[Source data]
Segment Open

/-- R242 and R100: with no image loaded the machine executes `NOP`s from the program origin to the end of memory
and then faults: after k cycles `pc` is the origin plus 2k and nothing else has changed, and the cycle after the
last latches `MemoryOutOfBounds` at N. -/
def Obligations.UnloadedMemoryIsANopSlide : Prop :=
  ∀ (keys : Vector Bool Config.hw.keyCount),
    (∀ k, Config.hw.programOrigin + 2 * k ≤ Config.hw.memSize →
      ∃ t, Sys2Proof.core.run k (State.resetWithKeys keys) = .next t ∧
        t.pc.toNat = Config.hw.programOrigin + 2 * k ∧ OnlyChanges [.pc] (State.resetWithKeys keys) t) ∧
    ∃ t, Sys2Proof.core.run ((Config.hw.memSize - Config.hw.programOrigin) / 2 + 1)
        (State.resetWithKeys keys) = .next t ∧
      t.pc.toNat = Config.hw.memSize ∧
      t.fault = some ⟨.memoryOutOfBounds, BitVec.ofNat 16 Config.hw.memSize, none⟩

/-! ### The record of an execute fault, and the elements no operation changes -/

/-- Log entry 8 (DEDUCED): a meaning that faults records the address it was fetched from, which is `pc - 2`, and the
word it was decoded from, which is its encoding: `CALL` on a full stack and `RET` on an empty one, whatever the
state. -/
def Obligations.ExecuteFaultRecordsTheInstruction : Prop :=
  ∀ (s : State) (nnn : Addr12) (fpc : Addr), s.pc = fpc + 2#16 →
    (s.sp = Config.hw.stackCapacity → ∃ t, exec (.call nnn) s = .next t ∧
      t.fault = some ⟨.stackOverflow, fpc, some (encode (.call nnn))⟩ ∧ OnlyChanges [.fault] s t) ∧
    (s.sp = 0 → ∃ t, exec .ret s = .next t ∧
      t.fault = some ⟨.stackUnderflow, fpc, some (encode .ret)⟩ ∧ OnlyChanges [.fault] s t)

/-- Every operation of the host, from every system that meets the invariant and has the elements no operation
changes at their reset values, leaves both so: `I` (R24), the timers (R33), the dark display (R34), and memory below
the program origin with the glyph table (R53). -/
def Obligations.OperationsKeepUntouched : Prop :=
  ∀ (o : Operation) (y y' : System) (a : Response), y.Inv → y.machine.Untouched →
    perform o y = .next (y', a) → y'.Inv ∧ y'.machine.Untouched
end

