/-! ### A call followed by a return (R115) -/

/-- The state after the cycle of a `CALL` that can push: the address of the next instruction on the stack, and `pc`
at the target. -/
def State.called (s : State) (nnn : Addr12) (h : s.sp < Config.hw.stackCapacity) : State :=
  (s.setStack (s.stack.set s.sp (s.pc + 2#16) h) (s.sp + 1)).setPc (target nnn)

section
variable {s : State} {nnn : Addr12} (h : s.sp < Config.hw.stackCapacity)

theorem called_slot (j : Nat) : (s.called nnn h).slot j = if j = s.sp then s.pc + 2#16 else s.slot j :=
  slot_push s h _ (s.sp + 1) j

theorem step_call (hr : s.Runs (.call nnn)) : step s = .next (s.called nnn h) :=
  (step_runs hr).trans (execCall_of_lt nnn s.advance h)

/-- A called routine whose first word is `RET`, at an address that can be fetched from, runs it next. -/
theorem called_runs_ret (hf : s.fault = none) (hn : nnn.toNat + 2 ≤ Config.hw.memSize)
    (hw : s.wordAt nnn.toNat = 0x00EE#16) : (s.called nnn h).Runs .ret := by
  have pc : (s.called nnn h).pc.toNat = nnn.toNat := target_toNat nnn
  refine ⟨⟨hf, pc ▸ hn⟩, ?_⟩
  have word : (s.called nnn h).wordAt nnn.toNat = 0x00EE#16 := hw
  rw [pc, word]; decide

/-- The cycle of a `RET` right after the call pops what the call pushed. -/
theorem step_ret_of_called (hr : (s.called nnn h).Runs .ret) : step (s.called nnn h) =
    .next (((s.called nnn h).setStack (s.called nnn h).stack s.sp).setPc (s.pc + 2#16)) := by
  have top : (s.called nnn h).slot s.sp = s.pc + 2#16 := (called_slot h s.sp).trans (if_pos rfl)
  rw [← top, step_runs hr]
  exact execRet_of_pos (s.called nnn h).advance s.sp.succ_pos

end

/-- Settles O40: the return pops the address the call pushed, and both leave the slots below it alone. -/
theorem callThenReturnRoundTrip : Obligations.CallThenReturnRoundTrip := by
  intro s nnn hr hs hn hw
  have ⟨⟨hf, _⟩, _⟩ := hr
  have ret := step_ret_of_called hs (called_runs_ret hs hf hn hw)
  refine ⟨_, (run_succ_of_next (step_call hs hr) 1).trans (run_succ_of_next ret 0), rfl, rfl, fun j hj => ?_, hf,
    ?_⟩
  · exact (called_slot (nnn := nnn) hs j).trans (if_neg hj.ne)
  · have call_frame : OnlyChanges [.pc, .stack, .sp] s (s.called nnn hs) := onlyChanges_push_jump s _ _ _
    have frame := call_frame.trans (onlyChanges_push_jump _ (s.called nnn hs).stack s.sp (s.pc + 2#16))
    exact (frame.mono (by decide)).strike (e := .sp) rfl

/-! ### The boundaries of the call stack (R116), for any capacity

The stack with `sp = us.length` holds the addresses `us`, the oldest first: `us <+: k.toList`. -/

section
variable {S : Nat} {k : Vector Addr S}

/-- A push onto a stack that holds `us` makes it hold `us` and the pushed value. -/
theorem push_holds {us : List Addr} (h : us <+: k.toList) (v : Addr) (hu : us.length < S) :
    us ++ [v] <+: (k.set us.length v hu).toList := by
  obtain ⟨rest, e⟩ := h
  cases rest with
  | nil =>
    have full : us.length = S := by simpa using congrArg List.length e
    omega
  | cons w rest => exact ⟨rest, by simp [Vector.toList_set, ← e]⟩

/-- Pushes that fit all succeed, and the stack holds their values above what it held. -/
theorem pushAll_of_fits : ∀ (vs : List Addr) {us : List Addr} {k : Vector Addr S}, us <+: k.toList →
    us.length + vs.length ≤ S →
    ∃ k', pushAll vs (k, us.length) = ((k', us.length + vs.length), 0) ∧ us ++ vs <+: k'.toList
  | [], us, k, h, _ => ⟨k, rfl, by simpa using h⟩
  | v :: vs, us, k, h, hf => by
    rw [List.length_cons] at hf
    have hu : us.length < S := by omega
    obtain ⟨k', pushed, holds⟩ := pushAll_of_fits vs (push_holds h v hu) (by simp; omega)
    refine ⟨k', ?_, by simpa using holds⟩
    simp only [pushAll, pushSlot_of_lt k v hu]
    simpa [Nat.add_assoc, Nat.add_comm 1] using pushed

/-- Pushes onto a full stack all overflow and leave it as it was. -/
theorem pushAll_of_full : ∀ (vs : List Addr), pushAll vs (k, S) = ((k, S), vs.length)
  | [] => rfl
  | v :: vs => by simp [pushAll, pushSlot_of_le k v le_rfl, pushAll_of_full vs]

/-- Two sequences of pushes, one after the other, with their overflows added up. -/
theorem pushAll_append (ws : List Addr) : ∀ (vs : List Addr) (p : Vector Addr S × Nat), pushAll (vs ++ ws) p =
    ((pushAll ws (pushAll vs p).1).1, (pushAll vs p).2 + (pushAll ws (pushAll vs p).1).2)
  | [], p => by simp [pushAll]
  | v :: vs, p => by
    rw [List.cons_append, pushAll, pushAll]
    cases pushSlot p.1 p.2 v with
    | ok p' => exact pushAll_append ws vs p'
    | error r => simp [pushAll_append ws vs p, Nat.add_right_comm]

/-- Pops of an empty stack all underflow and leave `sp` at 0. -/
theorem popAll_of_empty : ∀ (n : Nat), popAll k n 0 = ([], 0, n)
  | 0 => rfl
  | n + 1 => by simp [popAll, popSlot_zero, popAll_of_empty n]

/-- A pop of a stack that holds `us` and `v` above it returns `v`. -/
theorem popSlot_of_holds {us : List Addr} {v : Addr} (h : us ++ [v] <+: k.toList) :
    popSlot k (us.length + 1) = .ok (v, us.length) := by
  have top : k[us.length]? = some v := by
    obtain ⟨rest, e⟩ := h
    simp [← Vector.getElem?_toList, ← e]
  rw [popSlot_of_pos k (us.length.succ_pos), Nat.succ_sub_one, top]; rfl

Segment Closed

Task directions: Wherever a line in the records contains the word "cycle", copy that line.

Task answer:
and then faults: after k cycles `pc` is the origin plus 2k and nothing else has changed, and the cycle after the
/-- The state after the cycle of a `CALL` that can push: the address of the next instruction on the stack, and `pc`
/-- The cycle of a `RET` right after the call pops what the call pushed. -/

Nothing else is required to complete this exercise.